= Dry Lips Oughta Move to Kapuskasing =

1989 play by Tomson Highway

Dry Lips Oughta Move to Kapuskasing is a play by Canadian writer Tomson Highway (Cree), which premiered in 1989 at Theatre Passe-Muraille in Toronto.

==Character List==
- Nanabush (playing the spirit of Gazelle Nataways, Patsy Pegahmagahbow, and Black Lady Halked): A mythical and spiritual creature that possesses the female characters.
- Zachary Jeremiah Keeschigeesik: He is the main character and is having a nightmare that Nanabush put on him. He fears coming home to his wife after waking up on Big Joey's couch with Big Joey's girlfriend but ends up waking up from the nightmare on his own couch with his wife and child.
- Hera Keechigeesik: Zachary's wife
- Big Joey: Is a warrior for the rez. He denies being the father to Dickie Bird Halked. His violence is supposed to be against the oppressive white systems but instead his violence is more against the other Natives of the rez. He witnesses Dickie Bird sexually assault Patsy but refuses to intervene, or let Creature intervene. His reason for letting Patsy be assaulted is that he hates women (page 120).
- Dickie Bird Halked: The illegitimate child of Big Joey. He was born in a bar and suffers from fetal alcohol syndrome; he is unable to talk. He sexually assaults Patsy with a crucifix, and kills her unborn baby.
- Pierre St. Pierre: The Rez bootlegger
- Spooky Lacroix: He has an obsession with Christianity. Throughout the play, he encourages his old friends to join his religion. He also frowns upon cursing and drinking
- Simon Starblanket: He is struggling with self-realization because he lost his belief in spirituality and tradition. His girlfriend is pregnant. He intends to go to South Dakota because of the Native suppression.
- Creature: Big Joey's side kick. He almost always takes Big Joey's side because he is in love with him.

==Plot summary==
Set in the fictional Wasaychigan Hill reserve in Northern Ontario, Dry Lips is a companion piece to Highway's earlier play The Rez Sisters. The Rez Sisters focused on seven women from the community; Dry Lips, whose original working title was The Rez Brothers, is about seven men. It is written in a mix of English, Cree, and Ojibway. It tells the story of life on the Wasaychigan Hill Indian Reserve and the men on the reserve as well.

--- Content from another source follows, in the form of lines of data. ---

-- ==== Sys2Proof/Machine/Sluice.lean ====
section
/-! DEFINITION. The Sluice: which guarded source tiles contribute to an output tile (R70), their ages and verdicts (R41, R65,
R66), the head-level facts (R68, R249, R250), and the marks and labels drawn on the glass (R73 to R78). -/
namespace Sys2Proof.Machine

/-! ## Contributions (R70) -/

/-- The size of the picture that a pane shows in a head frame, 0 by 0 where it shows none. -/
def shownSize (s : State) (p : PaneIn) : Nat × Nat :=
  match paneSlot s p with
  | some x => (x.width, x.height)
  | none => (0, 0)

/-- The panes of a head frame placed on its active area, bottom first, each with the picture it shows (R162, R171). -/
def placedRun (s : State) (ps : List PaneIn) (w h : Nat) : List Placed :=
  ps.map (fun p => ⟨p, p.clip w h, p.opaqueIn s.cfg.layers (shownSize s p).1 (shownSize s p).2⟩)

/-- The rectangle of an output tile (R2). -/
def tileRect (t : HeadTiming) (row col : Nat) : Rect :=
  ⟨64 * col, 64 * row, min t.hactive (64 * col + 64), min t.vactive (64 * row + 64)⟩

/-- The cells of a region of a head frame. -/
def frameCells (s : State) (h : Nat) (fi : FrameIn) (r : Rect) : List Cell :=
  let t := (s.head h).timing
  cellsOf r (placedRun s fi.panes t.hactive t.vactive)

/-- Whether every pixel of a pane has a non-zero effective alpha. -/
def wholeAlpha (s : State) (p : PaneIn) : Bool :=
  p.alpha != 0 && { p with alpha := 255 }.opaqueIn s.cfg.layers (shownSize s p).1 (shownSize s p).2

/-- The pixels of a rectangle. -/
def Rect.pixels (r : Rect) : List (Nat × Nat) :=
  (countFrom r.y0 (r.y1 - r.y0)).flatMap (fun y => (countFrom r.x0 (r.x1 - r.x0)).map (fun x => (x, y)))

/-- Whether a pane contributes to a head pixel at which it is visible (R70). A guarded pane that has shown no frame yet has no
pixels of its own and counts throughout its visible region (R66, R76). -/
def contributesAt (s : State) (fi : FrameIn) (p : PaneIn) (x y : Nat) : Bool :=
  p.guarded && p.alpha != 0
  && (p.slot.isNone || wholeAlpha s p
    || (!noContent s p x y && effAlpha p (panePx s fi.tick (fun _ => []) p x y) != 0))

/-- The source tiles of a pane that contribute through a rectangle of its visible region, as (row, column), or none where
nothing contributes. -/
def rectTiles (s : State) (fi : FrameIn) (p : PaneIn) (r : Rect) : Option (List (Nat × Nat)) :=
  if !p.guarded || p.alpha == 0 then none
  else if p.slot.isNone then some []
  else if wholeAlpha s p then some (readSourceTiles p r)
  else
    match r.pixels.filter (fun q => contributesAt s fi p q.1 q.2) with
    | [] => none
    | l => some (l.flatMap (fun q => readSourceTiles p ⟨q.1, q.2, q.1 + 1, q.2 + 1⟩))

The men talk about their plans; Big Joey wants to get a radio show, Zachary wants to open a bakery while Pierre St. Pierre got a new job as a referee for the women's hockey games. Nanabush is a trickster; she can change shape and gender, enact the men's phobias and fantasies about women and also shows the misogynistic attitudes of the men in the play. Each character has their own story within the bigger picture.

The play's original cast included Gary Farmer, Billy Merasty and Graham Greene. Highway's brother René and musician Carlos del Junco were also involved in the production.

In 2010, Highway also staged Paasteewitoon Kaapooskaysing Tageespichit, a Cree language version of the play.

==Awards==
- Dora Mavor Moore Awards, 1989
  - Outstanding New Play (Tomson Highway)
  - Outstanding Production (Theatre Passe Muraille and Native Earth Performing Arts Inc.)
  - Outstanding Performance by a Male in a Leading Role (Graham Greene)
  - Outstanding Performance by a Female in a Featured Role (Doris Linklater)
- Floyd S. Chalmers Canadian Play Award, 1989
- Governor General's Literary Award (shortlisted in English Drama)

== Bibliography ==
- Djubal, Clay."Strategies of Subversion: An Examination of Tomson Highway's The Rez Sisters and its Appropriation of Sonata Form" The University of Queensland, 1998. Includes an analysis of Dry Lips. (Retrieved 31 January 2014).